WHAT THE EXERCISE ASKS:
Every line that holds the word "scrub" needs to be copied from the data below.

===== DATA FOR PROCESSING =====

/-- A command is performed: a reserved byte that is not zero gives result 3 (R440), a VF that does not exist gives
result 2 where the command needs one (R441). -/
def State.command (s : State) (c : PfCmd) (needsVf : Bool) (f : State → Nat → Reply) : State :=
  (if c.reserved ≠ 0 then turned s 3
   else if needsVf && !(s.vf c.vf.toNat).present then turned s 2
   else f s c.vf.toNat).finish

/-! ### CREATE, TEARDOWN, keys, grades -/

/-- CREATE (R441, R395); VFs are creatable after the base model is measured (R453). -/
def State.pfCreate (s : State) (vf : Nat) : Reply :=
  if vf = 0 ∨ (s.vf vf).present ∨ s.sec.root.isNone then turned s 2
  else
    granted { s with
      vfs := SMap.set .init s.vfs vf { Vf.init with present := true, km := some s.sec.nextKey }
      sec := { s.sec with nextKey := s.sec.nextKey + 1 } }

/-- CREATE. -/
def execCreate (c : PfCmd) (s : State) : Host.Outcome State Fault Refusal := .next (s.command c false fun s v => s.pfCreate v)

/-- TEARDOWN. -/
def execTeardown (c : PfCmd) (s : State) : Host.Outcome State Fault Refusal := .next (s.command c true fun s v => granted (s.tearDown v))

/-- CLEAR_KEYS (R397). -/
def execClearKeys (c : PfCmd) (s : State) : Host.Outcome State Fault Refusal :=
  .next (s.command c true fun s v => granted (s.updVf v fun f => { f with keys := [] }))

/-- Some leaf below a table of a level maps a byte of a frame. -/
def State.tableMaps (s : State) (frame : Nat) : Nat → Nat → Bool
  | 0, base => (List.range 64).any fun i =>
      let e := BitVec.ofNat 64 (leNat (s.mem.readAt none none (base + 8 * i) 8))
      e.getLsbD 0 && e.getLsbD 1 && pteAddr e / 2 ^ 19 == frame
  | level + 1, base => (List.range (tableSize (level + 1) / 8)).any fun i =>
      let e := BitVec.ofNat 64 (leNat (s.mem.readAt none none (base + 8 * i) 8))
      e.getLsbD 0 &&
        (if e.getLsbD 1 then decide (pteAddr e ≤ frame * 2 ^ 19 ∧ frame * 2 ^ 19 < pteAddr e + pageSize (level + 1))
         else s.tableMaps frame level (pteAddr e))

/-- Some leaf of a VF maps a frame (R379). -/
def State.mapped (s : State) (frame : Nat) : Bool :=
  s.vfs.any fun p => p.2.present && s.tableMaps frame 3 (s.cfg p.1 0x01)

/-- SET_GRADE (R379, R441). -/
def State.pfGrade (s : State) (c : PfCmd) : Reply :=
  let pa := c.addr.toNat
  let f := pa / 2 ^ 19
  let hbm := match regionOf pa with
    | .hbm d => s.homed d
    | _ => false
  if 2 < c.value.toNat ∨ pa % 2 ^ 19 ≠ 0 ∨ !hbm ∨ s.mapped f then turned s 3
  else
    let m := s.mem.zeroFrame f
    let s := s.uncheck pa
    granted { s with mem := { m with grade := SMap.set 0 m.grade f (BitVec.ofNat 2 c.value.toNat) } }

/-- SET_GRADE. -/
def execSetGrade (c : PfCmd) (s : State) : Host.Outcome State Fault Refusal :=
  .next (s.command c (c.vf != 0) fun s _ => s.pfGrade c)

/-! ### Fields (R394, R441) -/

/-- Bits of a VF field; 0 for a number that names none. -/
def fieldWidth : Nat → Nat
  | 0x01 => 52
  | 0x02 | 0x03 => 64
  | 0x04 => 3
  | 0x05 => 8
  | 0x06 => 10
  | 0x07 => 17
  | 0x08 => 20
  | 0x09 | 0x0B | 0x17 | 0x1B | 0x1D => 56
  | 0x0A => 21
  | 0x0C | 0x0D | 0x0E => 22
  | 0x0F => 5
  | 0x10 => 16
  | 0x11 => 12
  | 0x12 | 0x18 => 13
  | 0x13 => 17
  | 0x14 => 32
  | 0x15 => 16
  | 0x16 => 4
  | 0x19 => 7
  | 0x1A => 12
  | 0x1C | 0x20 => 64
  | 0x1E | 0x1F => 32
  | 0x21 => 1
  | _ => 0

/-- Values of INDEX of a VF field. -/
def fieldCount (id : Nat) : Nat := if [0x02, 0x03, 0x0C, 0x0D, 0x0E, 0x10].contains id then 32 else 1

/-- A field that CONFIG_LOCKED and RUN freeze. -/
def fieldLocked (id : Nat) : Bool :=
  [0x01, 0x02, 0x03, 0x09, 0x0A, 0x0B, 0x0C, 0x0D, 0x11, 0x12, 0x17, 0x18, 0x1B, 0x1C, 0x1D, 0x1E, 0x1F, 0x20, 0x21].contains id

/-- 0, or a value of a range. -/
def zeroOr (lo hi v : Nat) : Bool := v == 0 || decide (lo ≤ v ∧ v ≤ hi)

/-- BASE or LIMIT in bytes is a multiple of 512 KiB (R322). -/
def State.rangeAligned (s : State) (d v : Nat) : Bool := v * 2 ^ (14 + (s.die d).poolBs) % 2 ^ 19 == 0

/-- A binary of a handler of `n` bytes holds an entry offset (R90). -/
def entryIn (off n : Nat) : Bool := off % 4 == 0 && (decide (off < n) || n == 0 || off == 0)

/-- The handler image with one length replaced is as R90 requires. -/
def State.handlerOk (s : State) (vf lenC lenX : Nat) : Bool :=
  decide (ceilDiv lenC 512 + ceilDiv lenX 512 ≤ 64)
    && entryIn (s.cfg vf 0x20 % 2 ^ 32) lenC && entryIn (s.cfg vf 0x20 / 2 ^ 32) lenX

/-- A value lies in the range of a VF field (R394 and the rules that it names). -/
def State.fieldRange (s : State) (vf id index v : Nat) : Bool :=
  match id with
  | 0x01 => v % tableSize 3 == 0
  | 0x06 => zeroOr 20 1000 v
  | 0x07 => zeroOr 100 100000 v
  | 0x08 => zeroOr 1000 1000000 v
  | 0x09 => v % 64 == 0
  | 0x0A => decide (v ≤ 2 ^ 20)
  | 0x0B => v % 2 ^ 41 == 0
  | 0x0C | 0x0D => s.rangeAligned index v
  | 0x0F => decide (v ≤ 16)
  | 0x11 => decide (v + s.cfg vf 0x12 ≤ 4096)
  | 0x12 => decide (s.cfg vf 0x11 + v ≤ 4096)
  | 0x13 => decide (v ≤ 65536)
  | 0x14 => decide (v % 2 ^ 16 + v / 2 ^ 16 ≤ 65536)
  | 0x18 => decide (v ≤ 4096)
  | 0x19 => decide (v ≤ 100)
  | 0x1A => zeroOr ((List.range 2048).filter (s.inPart vf)).length 4095 v
  | 0x1B => v % 2 ^ 36 == 0
  | 0x1E => v != 0 && v % 4 == 0 && s.handlerOk vf v (s.cfg vf 0x1F)
  | 0x1F => v != 0 && v % 4 == 0 && s.handlerOk vf (s.cfg vf 0x1E) v
  | 0x20 => decide (v % 2 ^ 32 % 4 = 0 ∧ v % 2 ^ 32 < s.cfg vf 0x1E ∧ v / 2 ^ 32 % 4 = 0 ∧ v / 2 ^ 32 < s.cfg vf 0x1F)
  | _ => true

/-- Two ranges of indices meet; an empty range rangesMeet none. -/
def rangesMeet (a an b bn : Nat) : Bool := decide (a < b + bn ∧ b < a + an ∧ 0 < an ∧ 0 < bn)

/-- Entries that a VF counts for on a die (R202): its quota, or what it holds there. -/
def State.probeClaim (s : State) (vf d quota : Nat) : Nat :=
  max quota ((s.die d).probe.filter fun p => p.2.vf == vf && p.2.state != 0).length

/-- A write of a field would overlap with, or overfill against, another VF (R202, R275, R298, R322, R374, R392). -/
def State.fieldClash (s : State) (vf id index v : Nat) : Bool :=
  let others := (s.vfs.filter fun p => p.2.present && p.1 != vf).map Prod.fst
  match id with
  | 0x02 => others.any fun o => s.cfg o 0x03 index &&& v != 0
  | 0x03 =>
    (others.any fun o => s.cfg o 0x02 index &&& v != 0)
      || (List.range 64).any fun i => v.testBit i && s.crucible (quartetOf (64 * index + i))
  | 0x0C => others.any fun o =>
      rangesMeet v (s.cfg vf 0x0D index - v) (s.cfg o 0x0C index) (s.cfg o 0x0D index - s.cfg o 0x0C index)
  | 0x0D => others.any fun o =>
      rangesMeet (s.cfg vf 0x0C index) (v - s.cfg vf 0x0C index) (s.cfg o 0x0C index) (s.cfg o 0x0D index - s.cfg o 0x0C index)
  | 0x10 => decide ((s.die index).probeUnits * 128 < s.probeClaim vf index v
      + (others.map fun o => s.probeClaim o index (s.cfg o 0x10 index)).sum)
  | 0x11 => others.any fun o => rangesMeet v (s.cfg vf 0x12) (s.cfg o 0x11) (s.cfg o 0x12)
  | 0x12 => others.any fun o => rangesMeet (s.cfg vf 0x11) v (s.cfg o 0x11) (s.cfg o 0x12)
  | 0x14 => others.any fun o => rangesMeet (v % 2 ^ 16) (v / 2 ^ 16) (s.cfg o 0x14 % 2 ^ 16) (s.cfg o 0x14 / 2 ^ 16)
  | _ => false

/-- The slots of cores that leave a partition become unowned (R142). -/
def State.leaveCores (s : State) (vf index v : Nat) : State :=
  let gone := (List.range 64).filter fun i => (s.cfg vf 0x02 index).testBit i && !v.testBit i
  gone.foldl (fun s i => s.updCore (64 * index + i) fun c =>
    { c with slots := (c.slots.map fun p => if p.2.owner = some vf then (p.1, TSlot.init) else p).filter fun p => p.2 != .init }) s

/-- SET_FIELD of a VF field: a locked field first, then the value, then the other VFs (R441). -/
def State.pfSetVf (s : State) (vf id index v : Nat) : Reply :=
  if fieldWidth id = 0 ∨ fieldCount id ≤ index then turned s 3
  else if fieldLocked id && (s.vf vf).tdisp != .unlocked then
    ⟨if (s.vf vf).tdisp = .error then s else s.enterError vf, 4, 0⟩
  else if 2 ^ fieldWidth id ≤ v ∨ !s.fieldRange vf id index v then turned s 3
  else if s.fieldClash vf id index v then turned s 5
  else
    let s := if id = 0x02 then s.leaveCores vf index v else s
    granted (s.updVf vf fun f => { f with cfg := SMap.set 0 f.cfg (4096 * id + index) (d64 v) })

/-- A node is dispatched on a die. -/
def State.dieBusy (s : State) (d : Nat) : Bool := s.cores.any fun p => dieOf p.1 == d && p.2.node.isSome

/-- A quartet lies in some VF's exclusive partition (R441). -/
def State.quartetExclusive (s : State) (q : Nat) : Bool :=
  s.vfs.any fun p => p.2.present && (List.range 4).any fun i => s.exclusive p.1 (4 * q + i)

/-- SET_FIELD of a module field (R441). -/
def State.pfSetModule (s : State) (id index v v2 : Nat) : Reply :=
  match id with
  | 0x40 =>
    if 8 ≤ index then turned s 3
    else if (List.range 64).any fun i => v.testBit i && s.quartetExclusive (64 * index + i) then turned s 5
    else granted { s with pf := { s.pf with crucMap := SMap.set 0 s.pf.crucMap index (d64 v) } }
  | 0x41 =>
    if 32 ≤ index ∨ 12 < v ∨ s.dieBusy index ∨ (s.die index).probe.any (fun p => p.2.pins != 0) then turned s 3
    else granted (s.updDie index fun k => { k with probeUnits := v, probe := [] })
  | 0x42 =>
    if 32 ≤ index ∨ v = 0 ∨ 24 < v then turned s 3
    else granted (s.updDie index fun k => { k with scrub := v })
  | 0x43 =>
    if 64 ≤ index then turned s 3
    else granted { s with pf := { s.pf with route := SMap.set 0 s.pf.route index (d64 v) } }
  | 0x44 =>
    if 256 * 64 ≤ index ∨ 256 ≤ v then turned s 3
    else granted { s with pf := { s.pf with exportTo := SMap.set (0, 0) s.pf.exportTo index (v, d64 v2) } }
  | _ => turned s 3

/-- SET_FIELD. -/
def execSetField (c : PfCmd) (s : State) : Host.Outcome State Fault Refusal :=
  .next (s.command c (c.vf != 0) fun s v =>
    if v = 0 then s.pfSetModule c.field.toNat c.index.toNat c.value.toNat c.value2.toNat
    else s.pfSetVf v c.field.toNat c.index.toNat c.value.toNat)

/-- The value of a module field. -/
def State.moduleField (s : State) (id index : Nat) : Option Dword :=
  match id with
  | 0x40 => if index < 8 then some (SMap.get 0 s.pf.crucMap index) else none
  | 0x41 => if index < 32 then some (d64 (s.die index).probeUnits) else none
  | 0x42 => if index < 32 then some (d64 (s.die index).scrub) else none
  | 0x43 => if index < 64 then some (SMap.get 0 s.pf.route index) else none
  | 0x44 => if index < 256 * 64 then some (d64 (SMap.get (0, 0) s.pf.exportTo index).1) else none
  | _ => none

/-- GET_FIELD (R441). -/
def State.pfGet (s : State) (vf id index : Nat) : Reply :=
  if vf = 0 then
    match s.moduleField id index with
    | some v => ⟨s, 0, v⟩
    | none => turned s 3
  else if fieldWidth id = 0 ∨ fieldCount id ≤ index then turned s 3
  else ⟨s, 0, d64 (s.cfg vf id index)⟩

/-- GET_FIELD. -/
def execGetField (c : PfCmd) (s : State) : Host.Outcome State Fault Refusal :=
  .next (s.command c (c.vf != 0) fun s v => s.pfGet v c.field.toNat c.index.toNat)

/-! ### Suspension and migration (R300, R412 to R414) -/

/-- SUSPEND (R441). -/
def State.pfSuspend (s : State) (vf v : Nat) : Reply :=
  match v, (s.vf vf).migr with
  | 0, _ => granted (s.beginSuspension vf 1)
  | 1, some g => granted ((s.beginSuspension vf 2).updVf vf fun f => { f with migr := some { g with since := some s.tb, settled := false } })
  | _, _ => turned s 3

/-- SUSPEND. -/
def execSuspend (c : PfCmd) (s : State) : Host.Outcome State Fault Refusal :=
  .next (s.command c true fun s v => s.pfSuspend v c.value.toNat)

/-- RESUME (R441): a settlement that has begun is given up with its suspension. -/
def execResume (c : PfCmd) (s : State) : Host.Outcome State Fault Refusal :=
  .next (s.command c true fun s v => granted ((s.endSuspension v).updVf v fun f =>
    { f with migr := f.migr.map fun g => { g with since := none, settled := false } }))

/-- MIGRATE_START (R412, R441): the dirty log begins. -/
def State.pfMigrate (s : State) (vf module deadline : Nat) : Reply :=
  if 64 ≤ module ∨ 1000 < deadline ∨ (s.vf vf).migr.isSome then turned s 3
  else granted (s.beginMigration vf module (orDefault deadline 10))

/-- MIGRATE_START. -/
def execMigrateStart (c : PfCmd) (s : State) : Host.Outcome State Fault Refusal :=
  .next (s.command c true fun s v => s.pfMigrate v c.value.toNat c.value2.toNat)

/-- MIGRATE_STOP (R413, R414, R441): after settlement the VF's keys are destroyed and it does not run here again; or the
migration is abandoned. -/
def State.pfMigrateStop (s : State) (vf v : Nat) : Reply :=
  match v, (s.vf vf).migr with
  | 0, some g =>
    if g.settled then granted ((s.destroyKeys vf).updVf vf fun f => { f with migr := none, susp := 1 }) else turned s 3
  | 1, some _ => granted (s.abandonMigration vf)
  | _, _ => turned s 3

/-- MIGRATE_STOP. -/
def execMigrateStop (c : PfCmd) (s : State) : Host.Outcome State Fault Refusal :=
  .next (s.command c true fun s v => s.pfMigrateStop v c.value.toNat)

/-- A VF is settled (R413): every node stands at an operator boundary (one that is rolled back does once its rewinds have
ended), is parked, or has never run, and its backfill requests and
adapter loads are complete. -/
def State.quiet (s : State) (vf : Nat) : Bool :=
  ((s.nodesOfVf vf).all fun p =>
    match p.2.state with
    | .running | .preempted | .ending _ _ => false
    | .rolledBack => !s.hearth.rewinds.any fun r => r.1 == d64 p.1
    | _ => true)
    && s.dies.all (fun p => p.2.bfq.all fun e => e.vf != vf) && (s.vf vf).adapters.all fun p => p.2.state != 1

=====

RESPONSE BOX:
    else granted (s.updDie index fun k => { k with scrub := v })
  | 0x42 => if index < 32 then some (d64 (s.die index).scrub) else none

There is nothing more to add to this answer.